View album and artist details

Album and Artist Details

Artist/band:

Sonzeira

Label:

Talkin’ Loud/Virgin EMI

July/2014

What was a French boy, living in South London, doing putting up aerials at the age of 15 so he could play batucadas on pirate radio?’ That's what DJ Gilles Peterson apparently pondered of his young self while recording this super session on location in Rio de Janeiro. It's fair to say that few white DJs have done as much for music of black origin as Peterson and Brazil's music, inevitably, has always loomed large in his aesthetic.
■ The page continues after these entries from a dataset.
theorem State.overlapLogs_kept {r b : Bool} {w : Nat} {s0 s : State} (hw : 0x3060000000 ||| w = w) (h : Kept r b w s0 s) :
    ∀ a1 a2, Kept r b w s0 (State.overlapLogs s a1 a2) := by
  intro a1 a2
  unfold State.overlapLogs
  repeat' first
    | with_reducible assumption
    | with_reducible apply Kept.ite
    | with_reducible refine State.note_kept (maskLe (by decide) hw) ?_ _ _ _ _
    | (lift_lets -underBinder; intro x; refine Kept.via (r := r) (b := b) (w := w) (s0 := s0) x ?_ ?_;
       on_goal 2 => (clear_value x; intro _); on_goal 1 => try subst x)
    | (lift_lets -underBinder; intro x;
       first
         | (have _ : Pins := x; subst x) | (have _ : _ → State := x; subst x)
         | (have _ : _ → _ → State := x; subst x) | clear_value x)
    | split
    | with_reducible refine Kept.foldl (fun _ _ _ => ?_) _ _ ?_

theorem commitBody_kept {r b : Bool} {w : Nat} {s0 s : State} (hw : 0x3061000010 ||| w = w) (h : Kept r b w s0 s) :
    ∀ a1 a2, KeptA r b w s0 (commitBody a1 a2 s) := by
  intro a1 a2
  unfold commitBody
  repeat' first
    | with_reducible assumption
    | with_reducible apply Kept.ite
    | with_reducible apply chain_kept
    | with_reducible apply KeptA.fail
    | with_reducible apply KeptA.ok
    | with_reducible apply KeptA.wait
    | with_reducible apply KeptA.ite
    | with_reducible refine State.overlapLogs_kept (maskLe (by decide) hw) ?_ _ _
    | with_reducible refine State.complete_kept (maskLe (by decide) hw) ?_ _ _ _ _ _ _
    | fail_if_no_progress with_reducible refine Kept.upd_sets (maskLe (by decide) hw) ?_
    | (lift_lets -underBinder; intro x; refine Kept.via (r := r) (b := b) (w := w) (s0 := s0) x ?_ ?_;
       on_goal 2 => (clear_value x; intro _); on_goal 1 => try subst x)
    | (lift_lets -underBinder; intro x;
       first
         | (have _ : Pins := x; subst x) | (have _ : _ → State := x; subst x)
         | (have _ : _ → _ → State := x; subst x) | clear_value x)
    | split
    | dsimp only

theorem execCommit_kept {r b : Bool} {w : Nat} {s0 s : State} (hw : 0x3067000214 ||| w = w) (h : Kept r b w s0 s) :
    ∀ a1, KeptO r b w s0 (execCommit a1 s) := by
  intro a1
  unfold execCommit
  repeat' first
    | with_reducible assumption
    | with_reducible apply KeptO.next
    | with_reducible refine State.serve_kept (maskLe (by decide) hw) ?_ (fun _ _ _ _ => ?_)
    | with_reducible refine commitBody_kept (maskLe (by decide) hw) ?_ _ _

theorem discardBody_kept {r b : Bool} {w : Nat} {s0 s : State} (hw : 0x7000014 ||| w = w) (h : Kept r b w s0 s) :
    ∀ a1 a2, KeptA r b w s0 (discardBody a1 a2 s) := by
  intro a1 a2
  unfold discardBody
  repeat' first
    | with_reducible assumption
    | with_reducible apply Kept.ite
    | with_reducible apply KeptA.ok
    | with_reducible apply KeptA.fail
    | with_reducible apply KeptA.wait
    | with_reducible apply chain_kept
    | with_reducible apply KeptA.ite
    | with_reducible refine State.finish_kept (maskLe (by decide) hw) ?_ _ _ _ _
    | fail_if_no_progress with_reducible refine Kept.upd_sets (maskLe (by decide) hw) ?_
    | split
    | with_reducible refine Kept.foldl (fun _ _ _ => ?_) _ _ ?_

theorem execDiscard_kept {r b : Bool} {w : Nat} {s0 s : State} (hw : 0x27000214 ||| w = w) (h : Kept r b w s0 s) :
    ∀ a1, KeptO r b w s0 (execDiscard a1 s) := by
  intro a1
  unfold execDiscard
  repeat' first
    | with_reducible assumption
    | with_reducible apply KeptO.next
    | with_reducible refine State.serve_kept (maskLe (by decide) hw) ?_ (fun _ _ _ _ => ?_)
    | with_reducible refine discardBody_kept (maskLe (by decide) hw) ?_ _ _

theorem State.accErr_kept {r b : Bool} {w : Nat} {s0 s : State} (hw : 0x80000000 ||| w = w) (h : Kept r b w s0 s) :
    ∀ a1 a2 a3 a4, Kept r b w s0 (State.accErr s a1 a2 a3 a4) := by
  intro a1 a2 a3 a4
  unfold State.accErr
  repeat' first
    | with_reducible assumption
    | with_reducible apply Kept.ite
    | fail_if_no_progress with_reducible refine Kept.upd_regs (maskLe (by decide) hw) ?_

theorem State.pageWrite_kept {r b : Bool} {w : Nat} {s0 s : State} {page src off : Nat} {right : Bool} {f : State → State} (hw : 0x80000000 ||| w = w) (h : Kept r b w s0 s)
    (hf : ∀ x, Kept r b w s0 x → Kept r b w s0 (f x)) : KeptO r b w s0 (s.pageWrite page src off right f) := by
  unfold State.pageWrite
  split
  · exact h
  · split
    · exact State.accErr_kept (maskLe (by decide) hw) h _ _ _ _
    · exact hf _ h

theorem State.writeTail_kept {r b : Bool} {w : Nat} {s0 s : State} (hw : 0x27000204 ||| w = w) (h : Kept r b w s0 s) :
    ∀ a1 a2, Kept r b w s0 (State.writeTail s a1 a2) := by
  intro a1 a2
  unfold State.writeTail
  repeat' first
    | with_reducible assumption
    | with_reducible apply Kept.ite
    | with_reducible refine State.skipUnknown_kept _ (maskLe (by decide) hw) ?_
    | with_reducible refine State.queueService_kept (maskLe (by decide) hw) ?_ _
    | with_reducible refine State.setPage_kept (maskLe (by decide) hw) ?_ _ _

theorem State.writeHead_kept {r b : Bool} {w : Nat} {s0 s : State} (hw : 0x27000204 ||| w = w) (h : Kept r b w s0 s) :
    ∀ a1 a2, Kept r b w s0 (State.writeHead s a1 a2) := by
  intro a1 a2
  unfold State.writeHead
  repeat' first
    | with_reducible assumption
    | with_reducible apply Kept.ite
    | with_reducible refine State.skipUnknown_kept _ (maskLe (by decide) hw) ?_
    | with_reducible refine State.queueService_kept (maskLe (by decide) hw) ?_ _
    | with_reducible refine State.pumpPage_kept (maskLe (by decide) hw) ?_ _
    | with_reducible refine State.setPage_kept (maskLe (by decide) hw) ?_ _ _

theorem execMbCmdTailWrite_kept {r b : Bool} {w : Nat} {s0 s : State} (hw : 0xe7000204 ||| w = w) (h : Kept r b w s0 s) :
    ∀ a1 a2 a3, KeptO r b w s0 (execMbCmdTailWrite a1 a2 a3 s) := by
  intro a1 a2 a3
  unfold execMbCmdTailWrite
  repeat' first
    | with_reducible assumption
    | with_reducible apply Kept.ite
    | with_reducible apply KeptO.next
    | with_reducible apply KeptO.ite
    | with_reducible refine State.writeTail_kept (maskLe (by decide) hw) ?_ _ _
    | with_reducible refine State.pageWrite_kept (maskLe (by decide) hw) ?_ (fun _ _ => ?_)
    | with_reducible refine State.wakeCores_kept (maskLe (by decide) hw) ?_

theorem execMbCplHeadWrite_kept {r b : Bool} {w : Nat} {s0 s : State} (hw : 0xa7000204 ||| w = w) (h : Kept r b w s0 s) :
    ∀ a1 a2 a3, KeptO r b w s0 (execMbCplHeadWrite a1 a2 a3 s) := by
  intro a1 a2 a3
  unfold execMbCplHeadWrite
  repeat' first
    | with_reducible assumption
    | with_reducible apply KeptO.next
    | with_reducible refine State.pageWrite_kept (maskLe (by decide) hw) ?_ (fun _ _ => ?_)
    | with_reducible refine State.writeHead_kept (maskLe (by decide) hw) ?_ _ _

theorem State.freezePage_kept {r b : Bool} {w : Nat} {s0 s : State} (hw : 0x7000010 ||| w = w) (h : Kept r b w s0 s) :
    ∀ a1, Kept r b w s0 (State.freezePage s a1) := by
  intro a1
  unfold State.freezePage
  repeat' first
    | with_reducible assumption
    | with_reducible refine State.setPage_kept (maskLe (by decide) hw) ?_ _ _
    | fail_if_no_progress with_reducible refine Kept.upd_sets_serviceq_tickets (maskLe (by decide) hw) ?_

theorem State.hostLost_kept {r b : Bool} {w : Nat} {s0 s : State} (hw : 0x306f000010 ||| w = w) (h : Kept r b w s0 s) :
    ∀ a1, Kept r b w s0 (State.hostLost s a1) := by
  intro a1
  unfold State.hostLost
  repeat' first
    | with_reducible assumption
    | with_reducible refine State.setHost_kept (maskLe (by decide) hw) ?_ _ _
    | with_reducible refine State.freezePage_kept (maskLe (by decide) hw) ?_ _
    | with_reducible refine State.note_kept (maskLe (by decide) hw) ?_ _ _ _ _
    | with_reducible refine State.ownerEvent_kept (maskLe (by decide) hw) ?_ _ _
    | (lift_lets -underBinder; intro x; refine Kept.via (r := r) (b := b) (w := w) (s0 := s0) x ?_ ?_;
       on_goal 2 => (clear_value x; intro _); on_goal 1 => try subst x)
    | (lift_lets -underBinder; intro x;
       first
         | (have _ : Pins := x; subst x) | (have _ : _ → State := x; subst x)
         | (have _ : _ → _ → State := x; subst x) | clear_value x)
    | with_reducible refine Kept.foldl (fun _ _ _ => ?_) _ _ ?_

theorem execHeartbeatTimeout_kept {r b : Bool} {w : Nat} {s0 s : State} (hw : 0x306f000010 ||| w = w) (h : Kept r b w s0 s) :
    ∀ a1, KeptO r b w s0 (execHeartbeatTimeout a1 s) := by
  intro a1
  unfold execHeartbeatTimeout
  repeat' first
    | with_reducible assumption
    | with_reducible apply Kept.ite
    | with_reducible apply KeptO.next
    | with_reducible apply KeptO.ite
    | with_reducible refine State.hostLost_kept (maskLe (by decide) hw) ?_ _
    | with_reducible refine State.wakeCores_kept (maskLe (by decide) hw) ?_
Here he masterminds a kind of musical equivalent of fantasy football, assembling his dream team of icons and legends, with a few young bucks mixed in up front. It's billed as a journey through Brazilian music culture from past to present, and while it may be unashamedly Rio-centric, retro-tinted and London-soul-infused, when it sounds as good as this, who cares? Brazilian soap star Emanuelle Araújo lends a gorgeous, Joyce-esque lucidity to an archetypically Peterson update of the early 80s jazz-funk classic ‘Southern Freeez’ (sic).

By contrast, the Recife-born percussionist Naná Vasconcelos supplies a gratifyingly murky intro to the delicious ‘Mystery of Man’ and plenty of atmosphere haunting ‘City of Saints’, while a mighty, 70-something samba singer Elza Soares is simply talismanic on ‘Nanã’ and ‘Aquarela do Brasil’. Singer-songwriter, actor and all-round superstar Seu Jorge and Kassin, founder of Carioca big band Orquestra Imperial, also crop up. Indulgent? Just a little. A triumph and a joy? Definitely.